J. Otis finished the oration as I came to the last photograph of a distant silhouette against a bright white sky on the moonscape of a sand dune, one arm outstretched as if gesturing.
“Today speculation persist that she was seen traveling to the future and is still among us,” he finished.
Bill and I both exhaled. For me the relief came from not having gotten lost on the journey. Through it, I saw a story book character come to life—an unwavering black woman in the background of arrogant white order catapulting into the foreground of her own life as dancer, mother, grandmother and lover.
Bill is present in the photographs because the lover, mother, mother-in-law and daughter are his family. But in telling his own truth with skill in his art form, he creates a world open to interpretation. Likewise, J. Otis’ poetry confirms truths not biographical, but universal, like hatred and love.

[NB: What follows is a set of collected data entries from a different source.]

theorem hinit_of_ne_zero (nn : BitVec 7) {i : Fin 8} (hi : i ≠ 0) : (hinit nn)[i] = iv[i] :=
  (words_set iv 0 _ i).trans (if_neg hi)

/-- Word 0 determines nn: the constants cancel, and widening nn loses nothing. -/
theorem hinit_injective : Function.Injective hinit := by
  intro n n' h
  have h0 : (hinit n)[0] = (hinit n')[0] := by rw [h]
  rw [hinit_zero, hinit_zero, BitVec.xor_right_inj] at h0
  simpa using congrArg (BitVec.setWidth 7) h0

/-- Settles O31: HINIT writes word 0 of IV alone, and that word determines nn. -/
theorem initialChainingValueFollowsRule : Obligations.InitialChainingValueFollowsRule :=
  ⟨fun nn => ⟨hinit_zero nn, fun _ => hinit_of_ne_zero nn⟩, rfl, rfl, rfl, fun _ _ => hinit_injective.ne⟩

/-! ### PAD (R107) -/

theorem byteOf_pad (m : Words 16) (len : Nat) (i : Fin 16) (k : Fin 8) :
    byteOf (pad m len)[i] k.val = if 8 * i.val + k.val < len then byteOf m[i] k.val else 0#8 := by
  simp [pad]

/-- Settles O32: byte by byte, from which two buffers with the same bytes below `len` have the same padding. -/
theorem paddingZeroesBytesFromLenOn : Obligations.PaddingZeroesBytesFromLenOn := by
  refine ⟨fun m len i k _ => byteOf_pad m len i k, fun m m' len _ h => words_eq_of_bytes fun i k => ?_⟩
  rw [byteOf_pad, byteOf_pad]
  exact if_ctx_congr Iff.rfl (h i k) fun _ => rfl

end Sys2Proof.Machine
end

section
/-! SUPPORT. The commands that start a hash, INIT64 and INITV (40_blake2b.md R110, R111). -/

namespace Sys2Proof.Machine

/-- Bits that a row's mask covers and its match has at 0 are reserved: with one of them at 1 a word of the row is E_RSVD
(30_encoding.md R83, R85). -/
theorem checkWord_of_reserved {w : Word} (o : Opcode) {start len : Nat} (s : State) (hop : opField w = o.byte)
    (hmask : o.maskWord.extractLsb' start len = BitVec.allOnes len)
    (hmatch : o.matchWord.extractLsb' start len = 0#len) (hw : w.extractLsb' start len ≠ 0#len) :
    checkWord w s = .eRsvd := by
  have hne : w &&& o.maskWord ≠ o.matchWord := fun h => hw <| by
    rw [← hmatch, ← h, BitVec.extractLsb'_and, hmask, BitVec.and_allOnes]
  simp only [checkWord, decode, opcodeOfByte_eq_some.2 hop, if_neg hne, decodeErrCode]

/-- Settles O14: INIT64 has no check but for its reserved bits, so `exec` is `initEffect` at 64 and the completion. -/
theorem init64StartsSixtyFourByteHash : Obligations.Init64StartsSixtyFourByteHash := fun s =>
  ⟨rfl, rfl, fun _ hop hres => checkWord_of_reserved .init64 s hop rfl rfl hres,
    ⟨{ s.work with progress := 0 }, exec_of_check (checkInstr_init64 s)⟩, rfl, fun _ => hinit_of_ne_zero 64#7⟩

/-- The match of INITV is 0 where NN stands. -/
theorem nnField_encode_initv (nn : BitVec 8) : nnField (encode (.initv nn)) = nn := by
  have hmatch : Opcode.initv.matchWord.extractLsb' 8 8 = 0#8 := rfl
  have hfield : (nn.setWidth 64 <<< 8).extractLsb' 8 8 = nn := by
    refine BitVec.eq_of_getLsbD_eq fun i hi => ?_
    have h64 : 8 + i < 64 := by omega
    simp [hi, h64]
  calc nnField (encode (.initv nn))
      = Opcode.initv.matchWord.extractLsb' 8 8 ||| (nn.setWidth 64 <<< 8).extractLsb' 8 8 := BitVec.extractLsb'_or
    _ = nn := by rw [hmatch, hfield, BitVec.zero_or]

theorem decode_encode_initv (nn : BitVec 8) : decode (encode (.initv nn)) = .ok (.initv nn) := by
  obtain ⟨hop, hmask⟩ := Laws.WordMatchesRow.initv nn
  exact decode_eq_ok.2 ⟨hop, hmask, congrArg Instr.initv (nnField_encode_initv nn).symm⟩

theorem checkInstr_initv_of_illegal {nn : BitVec 8} (s : State) (h : nn.toNat = 0 ∨ 64 < nn.toNat) :
    checkInstr (.initv nn) s = .eNn :=
  if_pos (h.imp_left fun h0 => BitVec.eq_of_toNat_eq h0)

theorem checkWord_encode_initv (nn : BitVec 8) (s : State) :
    checkWord (encode (.initv nn)) s = checkInstr (.initv nn) s := checkWord_ok s (decode_encode_initv nn)

/-- From NN on the bytes of the digest registers are 0 (10_state.md R33). -/
theorem byteOf_dig_of_le {s : State} {i k : Fin 8} (h : s.nn.toNat ≤ 8 * i.val + k.val) :
    byteOf (s.dig i) k.val = 0#8 := by
  rw [byteOf_dig, if_neg fun hk => Nat.not_lt.2 h hk.2]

Four Women: Stories of Freedom, Identity and Responsibility is a 2002 McKnight Fellowship Photography Exhibition by Bill Cottman and text by J. Otis Powell! The whole project is spread across both galleries; “Beverly: Basic Training” will be at the Katherine Nash Gallery, University of Minnesota, West Bank Arts Quarter. Nov. 1 to Dec. 19. Opening reception, Fri., Nov. 7, at 6 p.m. Homewood Studio Gallery, 2400 Plymouth Ave. N., Mpls, Nov 2 to 30, 2003. Opening reception, Sun. Nov. 9, 3-6 p.m. Artists’ performance/talk on Tues., Nov. 11 at 7 p.m.